1. By making sacrifices for it.

2. By letting them see that they are most anxious for them to become decided Christians.

IV. That the religion of great sacrifices and great joy will be heard of afar off. “Then joy was heard afar off.” It is the names of self-sacrificers that live--Abraham--Abraham Lincoln--Florence Nightingale--Jesus, the Redeemer of the world. (E. Herber Evans, D. D.)
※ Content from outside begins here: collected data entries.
-- ==== Sys2Proof/Machine/Device.lean ====
section
/-! DEFINITION. The DEVICE region (R336): what each table and register reads as, and what a store to it does. The events of
the opcode table that are such stores call the same functions. -/

namespace Sys2Proof.Machine

/-! ## Physical addresses (R243) -/

/-- The frame-table index of a physical address in populated HBM or capacity memory (R243, R258). -/
def frameIndex (c : Cfg) (pa : Nat) : Option Nat :=
  let st := pa / 2 ^ 36
  let f := pa % 2 ^ 36 / 65536
  if st < 12 then (if f < c.stack st then some (st * 2 ^ 20 + f) else none)
  else if 2 ^ 44 ≤ pa ∧ pa < 2 ^ 44 + 8 * 2 ^ 39 then
    let p := (pa - 2 ^ 44) / 2 ^ 39
    let g := (pa - 2 ^ 44) % 2 ^ 39 / 65536
    if g < c.port p then some (12 * 2 ^ 20 + 2 ^ 23 * p + g) else none
  else none

/-- The physical base of the frame with a frame-table index. -/
def frameBase (i : Nat) : Nat :=
  if i < 12 * 2 ^ 20 then i / 2 ^ 20 * 2 ^ 36 + i % 2 ^ 20 * 65536
  else 2 ^ 44 + (i - 12 * 2 ^ 20) / 2 ^ 23 * 2 ^ 39 + (i - 12 * 2 ^ 20) % 2 ^ 23 * 65536

/-- Whether a frame-table index names a populated frame. -/
def frameExists (c : Cfg) (i : Nat) : Bool := frameIndex c (frameBase i) == some i

/-- Populated HBM or capacity memory. -/
def populated (c : Cfg) (pa : Nat) : Bool := (frameIndex c pa).isSome

/-- The DEVICE region. -/
def inDevice (pa : Nat) : Bool := decide (Config.deviceBase ≤ pa ∧ pa < Config.deviceEnd)

/-- The PCIe windows onto host memory (R336, R340). -/
def inHostWindow (pa : Nat) : Bool := decide (Config.windowBase ≤ pa ∧ pa < Config.deviceEnd)

/-- The pod range of a package in a pod (R349). -/
def inPod (s : State) (pa : Nat) : Bool := s.pkg.fab.en && decide (Config.podBase ≤ pa ∧ pa < 2 ^ 52)

/-- A pod address that counts as populated (R349): a live member other than this package, within its HBM. PRESUMED (log
entry 22): every member's stacks are populated as this package's are. -/
def podPopulated (s : State) (pa : Nat) : Bool :=
  let p := pa / 2 ^ 44 % 128
  let a := pa % 2 ^ 44
  inPod s pa && decide (p ≠ s.pkg.fab.pkg) && s.pkg.fab.live.getLsbD p
    && decide (a / 2 ^ 36 < 12 ∧ a % 2 ^ 36 / 65536 < s.cfg.stack (a / 2 ^ 36))

/-! ## Loads -/

/-- Word 0 of a domain-table entry (R142). -/
def domWord (n : Nat) (d : Dom) : Nat :=
  d.gen * 2 ^ 48 + d.owner.toNat * 2 ^ 32 + d.hold * 2 ^ 14
    + (match d.st with | .dead => 0 | .live => 1 | .revoked => 2) * 2 ^ 12 + n

/-- A frame-table entry (R258). -/
def frameWord (f : FrameEnt) : Nat :=
  (match f.st with | .ordinary => 0 | .append => 1 | .sealed => 2 | .scrub => 3) * 2 ^ 62
    + f.owner.toNat * 2 ^ 32 + f.tail

/-- Word 1 of a queue-table entry (R283). -/
def queueWord (q : Queue) : Nat :=
  bit q.mapped 63 + bit q.pend 62 + bit q.privq 61 + q.asid * 2 ^ 32 + q.tenant * 2 ^ 24 + q.log

/-- A block-table entry (R257). -/
def blockWord (b : Block) : Nat := bit b.assigned 7 + b.tenant

/-- Word 0 of a capacity port's control block (R335). -/
def portWord (s : State) (p : Nat) : Nat :=
  bit (s.cfg.portPresent p) 63 + bit (s.cfg.portPcap p) 62 + bit (s.pkg.pmark.getLsbD p) 61 + s.cfg.port p

/-- A link's status doubleword (R360); links the part lacks read zero. -/
def linkWord (s : State) (l : Nat) : Nat :=
  if s.cfg.links ≤ l then 0
  else
    let k := tblGet .down s.pkg.fab.links l
    bit k.up 63 + k.lanes * 2 ^ 59 + k.peer * 2 ^ 52 + k.plink * 2 ^ 48 + min k.replays (2 ^ 32 - 1)

/-- WINCFG (R360). -/
def wincfgWord (f : Fabric) : Nat := bit f.en 63 + f.pkg * 2 ^ 56 + f.wlen * 2 ^ 52

/-- Task-queue slots and counters a tenant holds now (R291, R337). -/
def slotsHeld (s : State) (t : Nat) : Nat :=
  (s.taskList.filter (fun p => (s.group p.2.gid).any (fun g => g.tenant == t) && p.2.inSlot)).length

/-- The task-queue slots of the package in use, of 65,536 (R291). -/
def slotsInUse (s : State) : Nat := (s.taskList.filter (fun p => p.2.inSlot)).length

def countersHeld (s : State) (t : Nat) : Nat :=
  (s.counters.filter (fun p => (p.2.gid.bind s.group).any (fun g => g.tenant == t))).length

/-- A doubleword of the management block (R346). -/
def mgmtWord (m : Mgmt) (off : Nat) : Nat :=
  if off = 8 then m.status
  else if off = 16 then m.cmd
  else if off = 24 then m.result
  else if off < 32 then 0
  else if off < 64 then m.operand.toNat / 2 ^ (8 * (off - 32)) % 2 ^ 64
  else if off = 64 then m.index.toNat
  else if off < 256 then 0
  else if off < 512 then
    (tblGet 0 m.m ((off - 256) / 32)).toNat / 2 ^ (8 * ((off - 256) % 32)) % 2 ^ 64
  else if off < 3252 then m.quote.toNat / 2 ^ (8 * (off - 512)) % 2 ^ 64
  else 0

/-- The part of the DEVICE region that belongs to a die (R336): offset from its base. -/
def dieWord (s : State) (d off : Nat) : Nat :=
  let x := s.die d
  if off < 0x10000 then
    let q := tblGet .reset x.queues (off / 64)
    if off % 64 = 0 then q.ring.toNat else if off % 64 = 8 then queueWord q else if off % 64 = 16 then q.rdidx.toNat else 0
  else if off < 0x20000 then 0
  else if off < 0x30000 then
    match tblGet none x.flog ((off - 0x20000) / 16) with
    | some r => if off % 16 = 0 then r.va.toNat else r.info.toNat
    | none => 0
  else if off < 0x30200 then blockWord (tblGet .reset x.blocks ((off - 0x30000) / 8))
  else if 0x100000 ≤ off ∧ off < 0x200000 then (Config.faultSpill d ((off - 0x100000) / 8)).toNat
  else 0

/-- The doubleword that a load of an aligned DEVICE address sees (R336); an address that is not listed reads zero. -/
def deviceWord (s : State) (pa : Nat) : Nat :=
  if pa < Config.deviceBase + 0x20000 then
    let o := pa - Config.deviceBase
    let d := s.dom (o / 32)
    if o % 32 = 0 then domWord (o / 32) d else if o % 32 = 8 then d.root else 0
  else if Config.tenantBase ≤ pa ∧ pa < Config.tenantBase + 2048 then
    let o := pa - Config.tenantBase
    let t := s.tenant (o / 32)
    if o % 32 = 0 then t.tq.toNat * 2 ^ 32 + t.dq.toNat
    else if o % 32 = 8 then slotsHeld s (o / 32) * 2 ^ 32 + countersHeld s (o / 32)
    else if o % 32 = 16 then t.dtvec.toNat else t.otag.toNat
  else if Config.portBase ≤ pa ∧ pa < Config.portBase + 512 then
    (if (pa - Config.portBase) % 64 = 0 then portWord s ((pa - Config.portBase) / 64) else 0)
  else if pa = Config.powerBase then s.pkg.pbudget.toNat
  else if pa = Config.powerBase + 8 then s.pkg.gatereq.toNat
  else if pa = Config.powerBase + 16 then s.pkg.gated.toNat
  else if pa = Config.powerBase + 24 then s.pkg.throt.toNat
  else if Config.mgmtBase ≤ pa ∧ pa < Config.mgmtBase + 4096 then mgmtWord s.pkg.mgmt (pa - Config.mgmtBase)
  else if Config.fabricBase ≤ pa ∧ pa < Config.fabricBase + 4096 then
    let o := pa - Config.fabricBase
    let f := s.pkg.fab
    if o = 0 then wincfgWord f
    else if o = 8 then f.window
    else if o = 16 then bit f.lock 63 + f.offset.toNat
    else if o = 0x18 then f.live.toNat % 2 ^ 64
    else if o = 0x20 then f.live.toNat / 2 ^ 64
    else if 0x40 ≤ o ∧ o < 0x40 + 96 then linkWord s ((o - 0x40) / 8) else 0
  else if Config.msixBase ≤ pa ∧ pa < Config.msixBase + 0x1000 then memRead s.pkg.msix (0x10000 + pa - Config.msixBase) 8
  else if pa = Config.msixBase + 0x1000 then (tblGet 0 s.pkg.pending 64).toNat
  else if Config.dieBase ≤ pa ∧ pa < Config.dieBase + 4 * 0x1000000 then
    dieWord s ((pa - Config.dieBase) / 0x1000000) ((pa - Config.dieBase) % 0x1000000)
  else if Config.ftBase ≤ pa ∧ pa < Config.ftBase + 0x26000000 then frameWord (s.frame ((pa - Config.ftBase) / 8))
  else 0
Sacrifice, a condition of joy

The principle of sacrifice stands at the very threshold of the ever-fascinating study of life, and is found at every turn of the bewildering maze which marks life’s upward pathway of struggle and survival. In merely physical processes, as well as in many vital functions of vegetable and animal life, there are clear foreshadowings of the part which sacrifice plays in the great tragedy of existence. The primitive rock, when subjected to the disintegrating action of the atmospheric agents, yields up its characteristic compactness, and crumbles into soil, which, in turn, surrenders its richness to promote the welfare of multitudinous forms of vegetable growth. In the lower species of animal life the death of the parent is the essential condition of the life of the offspring, and in the higher grades of creatures there is invariably a parental sacrifice in favour of the well-being of the progeny. Notwithstanding that these functions are nothing more than compulsory obedience to the stern mandates of nature, Mr. Herbert Spencer calls them acts of unconscious sacrifice, and so distinguishes them from those voluntary surrenders of self which spring from love to others, and which, strictly speaking, can only be termed sacrifice. The helpless infant survives merely on account of the care which the maternal love lavishes upon it. Let the attention of others be withdrawn, and the child must perish. It lives by the sacrifices which others make for it. The bond of family life is kept intact by a succession of beautiful deeds, springing from the ever-growing tendency to sacrifice the immediate interests of self to promote the good of others. The capacity to enjoy purely egoistic pleasures is heightened by ministering to the wants of others. Indulged selfishness, by producing satiety, defeats itself. But a nobler truth than that is this--that the deepest satisfactions and most lasting joys of life are blossoms on the tree whose roots derive nutriment from the soil of sacrifice. (S. S. Chronicle.)